Oxford University Press
Title: The Moving Form of Film
Description:
Abstract
This book charts the ways in which intermediality—the crossing of borders between film and other arts and media—can provide an encompassing, inclusive, and nonteleological understanding of film history.
Moving across diverse approaches, technologies, national contexts, and artistic styles, the collection depicts a clear and complex trajectory of cinematic phenomena according to the medial and artistic interactions they require and produce.
Visions of the “evolution” of cinema have traditionally hinged on the axis of World War II that separates so-called classical Hollywood cinema from a purported modern European-style production, a scheme that subjects the entire world to the cinematic history of two hegemonic centres.
In turn, histories of film as a technological medium have focused on the specificity of cinema as it gradually separated from the other art and medial forms at its base: theatre, dance, fairground spectacle, painting, literature, still photography, and other pre-cinematic modes.

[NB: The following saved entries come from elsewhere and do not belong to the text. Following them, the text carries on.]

/-- A request that Stylus has accepted (R276): of a command, or of an engine that holds the queue pair. -/
structure SendReq where
  cmd : Option (Nat × Nat)
  ink : Bool
  tag : Nat
  len : Nat
  /-- READ descriptor that is the source, or none for `data` -/
  source : Option Nat
  data : List Byte
  msn : Nat
  first : Nat
  packets : Nat
  payload : Nat
  formed : Nat
  retrans : Nat
  status : Option Ending
  /-- stroke of its first packet -/
  started : Option Nat
  rnr : Bool
deriving DecidableEq, Repr

/-- An armed request (R287). -/
structure Armed where
  queue : Nat
  seq : Nat
  /-- TRIGGER: 1 TAG_ARRIVAL, 2 INK_COUNT -/
  kind : Nat
  arg : Nat
  count : Nat
  since : Nat
  fired : Bool
deriving DecidableEq, Repr

/-- A message that the receiver has matched (R277). -/
structure RxMsg where
  msn : Nat
  /-- the POST_RECV; none on a held queue pair -/
  cmd : Option (Nat × Nat)
  tag : Nat
  len : Nat
  got : Nat
  /-- why it receives nothing: its buffer is too short, or its page cannot be used | 8 bits | 16 R277, 12 R217 | none -/
  refused : Option Status
  /-- payloads by offset, on a held queue pair -/
  parts : List (Nat × List Byte)
  /-- the packet that completed it on a held queue pair: acknowledged once the message is taken -/
  last : Option Nat
deriving DecidableEq, Repr

/-- The keys of an encrypted queue pair (R288, R289). -/
structure QpKey where
  number : Nat
  send : List Byte
  recv : List Byte
deriving DecidableEq, Repr

/-- A queue pair (R274 to R290). -/
structure Qp where
  /-- context | 12 bits | 16 R274 | — -/
  owner : Nat
  /-- CLASS | 2 bits | 16 R284 | QP_CREATE -/
  cls : Nat
  encrypt : Bool
  spray : Bool
  /-- WINDOW in packets | 64 to 16,384 | 16 R280 | QP_CREATE -/
  window : Nat
  state : QpState
  peerNode : Nat
  peerQp : Nat
  startPsn : Nat
  key : Option QpKey
  /-- INITIATE has run: the draw of the decapsulation key and M1 without its signature | 16 R289 | none -/
  initiated : Option (Nat × List Byte)
  /-- posted receives, oldest first: queue and SEQ | at most WINDOW | 16 R277 | none -/
  recvs : List (Nat × Nat)
  /-- armed requests in post order | list | 16 R287 | none -/
  armed : List Armed
  /-- accepted requests not completed, in MSN order | list | 16 R276 | none -/
  sends : List SendReq
  nextMsn : Nat
  /-- PSNs given so far | 64 bits, the extended sequence | 16 R276, R288 | 0 -/
  nextPsn : Nat
  /-- packets formed and not acknowledged | list | 16 R281 | none -/
  unacked : List TxPacket
  /-- oldest unacknowledged PSN as a count | 64 bits | 16 R281 | 0 -/
  oldest : Nat
  /-- sendings so far | count | 16 R281 | 0 -/
  sendings : Nat
  /-- SRTT and RTTVAR in ns, once sampled | 16 R281 | none -/
  rtt : Option (Nat × Nat)
  /-- RTO in ns | 4,000 to 64,000 | 16 R281 | 16,000 -/
  rto : Nat
  /-- consecutive expiries on the oldest PSN | 0 to 16 | 16 R281 | 0 -/
  expiries : Nat
  /-- retransmissions | count | 16 R274, 11 R182 | 0 -/
  retrans : Nat
  /-- CUM_PSN as a count | 64 bits | 16 R280 | 0 -/
  cum : Nat
  /-- PSNs at or beyond CUM_PSN marked received, as counts | list | 16 R280 | none -/
  received : List Nat
  /-- messages matched and not completed, by MSN | list | 16 R277 | none -/
  messages : List RxMsg
  /-- MSN of the next message to match, and to complete | 32 bits each | 16 R277, R278 | 0, 0 -/
  nextMatch : Nat
  nextDone : Nat
  /-- INK packets received and not applied: PSN count, MSN and signal | list | 16 R279 | none -/
  inks : List (Nat × Nat × Nat)
  /-- new packets since the last ACK | 0 to 8 | 16 R280 | 0 -/
  sinceAck : Nat
  /-- PSN count that the next ACK echoes | 16 R273 | 0 -/
  echo : Nat
  /-- ACK_SEQ of the next ACK | 64 bits | 16 R273 | 0 -/
  ackSeq : Nat
  /-- ACKs to send: ACK_FLAGS, STATUS_PSN, STATUS | list | 16 R280 | none -/
  acks : List (Nat × Nat × Nat)
  /-- cause of ERROR: its status code and the PSN count it names | 16 R275 | none -/
  cause : Option (Nat × Nat)
  /-- authentication failures in a row | 0 to 64 | 16 R288 | 0 -/
  authFails : Nat
deriving DecidableEq, Repr

/-- The Stylus engine's shared state (R285, R286). -/
structure Stylus where
  /-- queue pairs that exist | 65,536 | 16 R274 | none -/
  qps : List (Nat × Qp)
  /-- queue pairs whose state is on chip, most recently used first | 2,048 | 16 R285 | none -/
  chip : List Nat
  /-- miss buffer, oldest first: queue pair, port, arrival time in ns, packet | 1 MiB | 16 R286 | empty -/
  miss : List (Nat × Nat × Nat × List Byte)
  /-- key numbers given so far | count | 16 R289 | 0 -/
  keySerial : Nat
deriving DecidableEq, Repr
/-! ### Ledger, keeps and manifests (18_model_distribution.md, 19_failure_survival_and_replay.md) -/

/-- A step that is being replayed (R336): its number and the bytes of the named entry. -/
structure Replay where
  step : Nat
  entry : List Byte
deriving DecidableEq, Repr

/-- A keeper's progress with one save (R330). -/
structure KeepRx where
  qp : Nat
  layer : Nat
  tensor : Nat
  step : Nat
  index : Nat
  /-- the half it writes: 0 A, 1 B -/
  half : Nat
  length : Nat
  leaves : List (Nat × List Byte)
deriving DecidableEq, Repr

/-- What the part remembers of a step whose entry is open (R325, R333, R334). -/
structure StepWork where
  step : Nat
  /-- ns at the step's first admission, from which its wall time counts -/
  since : Nat
  /-- route maps active in switch order -/
  maps : List (List Byte)
  /-- ring entries of the Itusk groups used, by group -/
  rings : List (Nat × List Byte)
  /-- registered tensors that its commands write: layer and tensor -/
  wrote : List (Nat × Nat)
deriving DecidableEq, Repr

/-- A context's ledger area as LEDGER_SET took it (R324, R329). -/
structure Ledger where
  base : Nat
  handle : Nat
  tensorMax : Nat
  entryCount : Nat
  layers : Nat
  bucketsMax : Nat
  smallMib : Nat
  fastMib : Nat
  fastSteps : Nat
  mirrorBudget : Nat
  snapMin : Nat
  snapMax : Nat
  priorMtbf : Nat
  costOverride : Nat
  /-- keep area: base and bytes -/
  keep : Option (Nat × Nat)
  keepQps : List Nat
  /-- newest snapshot round: its step, ns of its first admission and of its last completion | 19 R333 | none -/
  round : Option (Nat × Nat × Nat)
  /-- a new failure event or a finished round since the interval was computed | flag | 19 R333 | false -/
  stale : Bool
  /-- wall times of the last 16 verified steps in ns, newest first | list | 19 R333 | none -/
  walls : List Nat
  /-- steps whose ring entries are open | 40 bits each, at most 2 | 19 R334 | none -/
  opened : List Nat
  /-- what the part remembers of the open steps | list | 19 R325, R333, R334 | none -/
  work : List StepWork
  /-- step of a SNAPSHOT tensor restored since the last numbered command was admitted | 40 bits | 19 R334 | none -/
  resumed : Option Nat
  replay : Option Replay
  keeping : List KeepRx
deriving DecidableEq, Repr

/-- What the part remembers of a step's reductions (R299, R305). -/
structure XhStep where
  step : Nat
  /-- aborted attempts -/
  attempts : Nat
  /-- groups and buckets verified in the present attempt -/
  verified : List (Nat × Nat)
  /-- the present attempt has aborted and its buckets may be admitted again -/
  aborted : Bool
  /-- groups and buckets whose command a new placement epoch ended (R342) -/
  stale : List (Nat × Nat)
deriving DecidableEq, Repr

/-- A layer's gradient policy and its running state (R124, R125). -/
structure LayerPolicy where
  pinned : Bool
  format : Nat
  floor : Nat
  ceiling : Nat
  uHi : Nat
  uLo : Nat
  spike : Nat
  /-- layer's current format, as a rank: 0 E3M2, 1 E5M2, 2 BF16, 3 FP32 -/
  g : Nat
  hold : Nat
  clean : Nat
  /-- finite values of a, newest first, as FP32 codes | at most 16 -/
  history : List Nat
  /-- the last step that was decided (R126) -/
  decided : Option Nat
deriving DecidableEq, Repr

Taking an ambitious step forward with relation to these theories, this book places its bet on the fluid quality of the film form itself.
In so doing, it opens up to an array of exciting and often neglected artistic expressions worldwide as they permeate and interconnect films across temporal, geographical, and cultural borders.
By observing the ebb and flow of film’s contours within the bounds of other artistic and medial expressions, this collection aspires to establish a flexible historical platform for the moving form of film, posited, from production to consumption, as a transforming and transformative medium.